Rischio Vesuvio: il fantomatico piano di evacuazione della zona rossa...di Malko

La valeriana rossa traguarda l'orlo calderico del Mt. Somma dal Vesuvio. Al centro la valle dell'inferno
            
Il fantomatico piano di evacuazione della zona rossa Vesuvio” di MalKo

Il vulcanologo giapponese Prof. Nakada Setsuya dell’Università di Tokyo, ospite ad Ascea nel Cilento, ha dichiarato: " Il Vesuvio prima o poi erutterà perché è un vulcano attivo, anche se non si può prevedere quando. Gli italiani devono discuterne e preparare un piano per gestire la situazione…”.
Il piano d’emergenza Vesuvio come spesso abbiamo avuto modo di sottolineare nei nostri articoli, dovrebbe contenere anche il piano di evacuazione della zona rossa. Nel nostro caso i due piani dovrebbero addirittura fondersi in un tutt’uno perché non ci sono più pericoli da vagliare, ma solo uno (eruzione) che è stato ampiamente analizzato a cura della comunità scientifica che ha individuato nella tipologia sub pliniana, secondo un calcolo storico statistico, l’evento massimo atteso, cioè nel medio termine l’eruzione di riferimento su cui deve essere tarato il piano d’emergenza.
Un’eruzione sub pliniana non è mitigabile o arginabile e contempla varie fenomenologie distruttive come quella micidiale dei flussi piroclastici. In questo caso non c’è ombrello che tenga e l’unica strategia di difesa è quella di non farsi trovare nei territori esposti in caso di eruzione. All’occorrenza, l’evacuazione preventiva della popolazione e degli stessi soccorritori dal settore a rischio è una necessità indifferibile.
I prodromi eruttivi, riferisce il Prof.
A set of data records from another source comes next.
theorem State.onKernel_kept {s₀ s : State} {c : Nat} {f : Kernel → Kernel} (hk : Kept s₀ s) : Kept s₀ ((State.onKernel s c f)) := by
  unfold State.onKernel
  repeat' first
    | with_reducible assumption
    | ((try lift_lets -underBinder); intro x; clear_value (hx : x = _); refine Kept.cut (a := s₀) hx ?_ (fun hk' => ?_); rotate_left; clear hx; rotate_right)
    | ((try lift_lets -underBinder); intro x)
    | with_reducible apply State.setCtx_kept
    | (with_reducible apply Kept.of_eq2; with_reducible assumption)
    | (with_reducible apply Kept.of_eq3; with_reducible assumption)
    | (with_reducible apply Kept.of_eq4; with_reducible assumption)
    | with_reducible apply Kept.foldl
    | with_reducible apply Kept.foldl₁
    | with_reducible apply Kept.foldl₂
    | with_reducible apply Kept.foldl₃
    | exact id
    | exact List.Subset.refl _
    | split
    | dsimp +zetaDelta -zeta only
    | with_reducible apply Kept.frame
    | intro _
    | dsimp only

theorem State.raiseOnce_kept {s₀ s : State} {e : OpEnv} {family : Nat} (hk : Kept s₀ s) : Kept s₀ ((State.raiseOnce s e family)) := by
  unfold State.raiseOnce
  repeat' first
    | with_reducible assumption
    | ((try lift_lets -underBinder); intro x; clear_value (hx : x = _); refine Kept.cut (a := s₀) hx ?_ (fun hk' => ?_); rotate_left; clear hx; rotate_right)
    | ((try lift_lets -underBinder); intro x)
    | with_reducible apply State.report_kept
    | with_reducible apply State.onKernel_kept
    | (with_reducible apply Kept.of_eq2; with_reducible assumption)
    | (with_reducible apply Kept.of_eq3; with_reducible assumption)
    | (with_reducible apply Kept.of_eq4; with_reducible assumption)
    | with_reducible apply Kept.foldl
    | with_reducible apply Kept.foldl₁
    | with_reducible apply Kept.foldl₂
    | with_reducible apply Kept.foldl₃
    | exact id
    | exact List.Subset.refl _
    | split
    | dsimp +zetaDelta -zeta only
    | with_reducible apply Kept.frame
    | intro _
    | dsimp only

theorem State.countEvent_kept {s₀ s : State} {e : OpEnv} {f wrap : Field} {n : Nat} {event : Option (Field × Nat)} (hk : Kept s₀ s) : Kept s₀ ((State.countEvent s e f wrap n event)) := by
  unfold State.countEvent
  repeat' first
    | with_reducible assumption
    | ((try lift_lets -underBinder); intro x; clear_value (hx : x = _); refine Kept.cut (a := s₀) hx ?_ (fun hk' => ?_); rotate_left; clear hx; rotate_right)
    | ((try lift_lets -underBinder); intro x)
    | with_reducible apply State.count_kept
    | with_reducible apply State.raiseOnce_kept
    | (with_reducible apply Kept.of_eq2; with_reducible assumption)
    | (with_reducible apply Kept.of_eq3; with_reducible assumption)
    | (with_reducible apply Kept.of_eq4; with_reducible assumption)
    | with_reducible apply Kept.foldl
    | with_reducible apply Kept.foldl₁
    | with_reducible apply Kept.foldl₂
    | with_reducible apply Kept.foldl₃
    | exact id
    | exact List.Subset.refl _
    | split
    | dsimp +zetaDelta -zeta only
    | with_reducible apply Kept.frame
    | intro _
    | dsimp only

theorem State.countDecodes_kept {s₀ s : State} {e : OpEnv} {d : Decodes} (hk : Kept s₀ s) : Kept s₀ ((State.countDecodes s e d)) := by
  unfold State.countDecodes
  repeat' first
    | with_reducible assumption
    | ((try lift_lets -underBinder); intro x; clear_value (hx : x = _); refine Kept.cut (a := s₀) hx ?_ (fun hk' => ?_); rotate_left; clear hx; rotate_right)
    | ((try lift_lets -underBinder); intro x)
    | with_reducible apply State.countEvent_kept
    | (with_reducible apply Kept.of_eq2; with_reducible assumption)
    | (with_reducible apply Kept.of_eq3; with_reducible assumption)
    | (with_reducible apply Kept.of_eq4; with_reducible assumption)
    | with_reducible apply Kept.foldl
    | with_reducible apply Kept.foldl₁
    | with_reducible apply Kept.foldl₂
    | with_reducible apply Kept.foldl₃
    | exact id
    | exact List.Subset.refl _
    | split
    | dsimp +zetaDelta -zeta only
    | with_reducible apply Kept.frame
    | intro _
    | dsimp only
Nakada, possono manifestarsi e precedere l’eruzione con larghissimo anticipo ma è anche vero il contrario. Il Vesuvio, come i terremoti, in termini di previsione ancora oggi  rappresenta un’insondabile incognita geologica.
Il piano d’emergenza Vesuvio nella parte iniziale contiene il capitolo concernente gli scenari eruttivi e i livelli di allerta vulcanica. Negli scenari sono stati individuati e tracciati e delimitati i territori su cui possono abbattersi gli effetti deleteri dell’eruzione assunta a campione, secondo un livello di pericolosità crescente a partire dal centro eruttivo. Questo ha portato alla definizione di una zona nera (R1) circoscritta dalla Linea Gurioli; una zona rossa 2, una gialla e poi la blu suscettibile tra l’altro a dilaganti fenomeni alluvionali.
Il Dipartimento della Protezione Civile ha la responsabilità della pianificazione nazionale d’emergenza Vesuvio, dovendo garantire per questo documento particolarmente importante e di valenza nazionale, un’opera coordinatrice dei comuni vesuviani, ma anche delle regioni e delle province e delle istituzioni competenti che fanno parte appunto del servizio nazionale.
Nella pianificazione d’emergenza i tecnici dipartimentali hanno definito sulla scorta degli argomenti precedenti (scenari e allerta) le fasi operative, cioè le azioni da compiere all’incalzare dei livelli di allerta vulcanica, secondo un trend al rialzo comprendente una fase di attenzione e poi di preallarme e allarme. L’allarme dovrà essere diramato a cura del Dipartimento della Protezione Civile, secondo le disposizioni governative che dovranno assumersi una buona dose di responsabilità. Una responsabilità che la parte politica dovrà o dovrebbe condividere con la stessa popolazione che ha il diritto di conoscere esattamente il livello di rischio a cui è sottoposta.
Prima di arrivare al massimo livello di allerta, le fasi intermedie già prevedono e forse in modo addirittura soverchiante rispetto alle reali necessità, la composizione e l’insediamento di troppi centri di coordinamento dell’evacuazione e dei soccorsi, compreso la direzione di comando e controllo con la nomina di un commissario governativo ad hoc (DICOMAC).
E’ surreale che a fronte di cotanta organizzazione di emergenza manchi la cosa più importante: il piano di evacuazione. Alla stregua,quella cartina a tema che siamo abituati a vedere affissa dietro le porte degli alberghi, delle cabine delle navi, nei corridoi di scuole, ospedali, teatri, cinema, fabbriche, ecc. 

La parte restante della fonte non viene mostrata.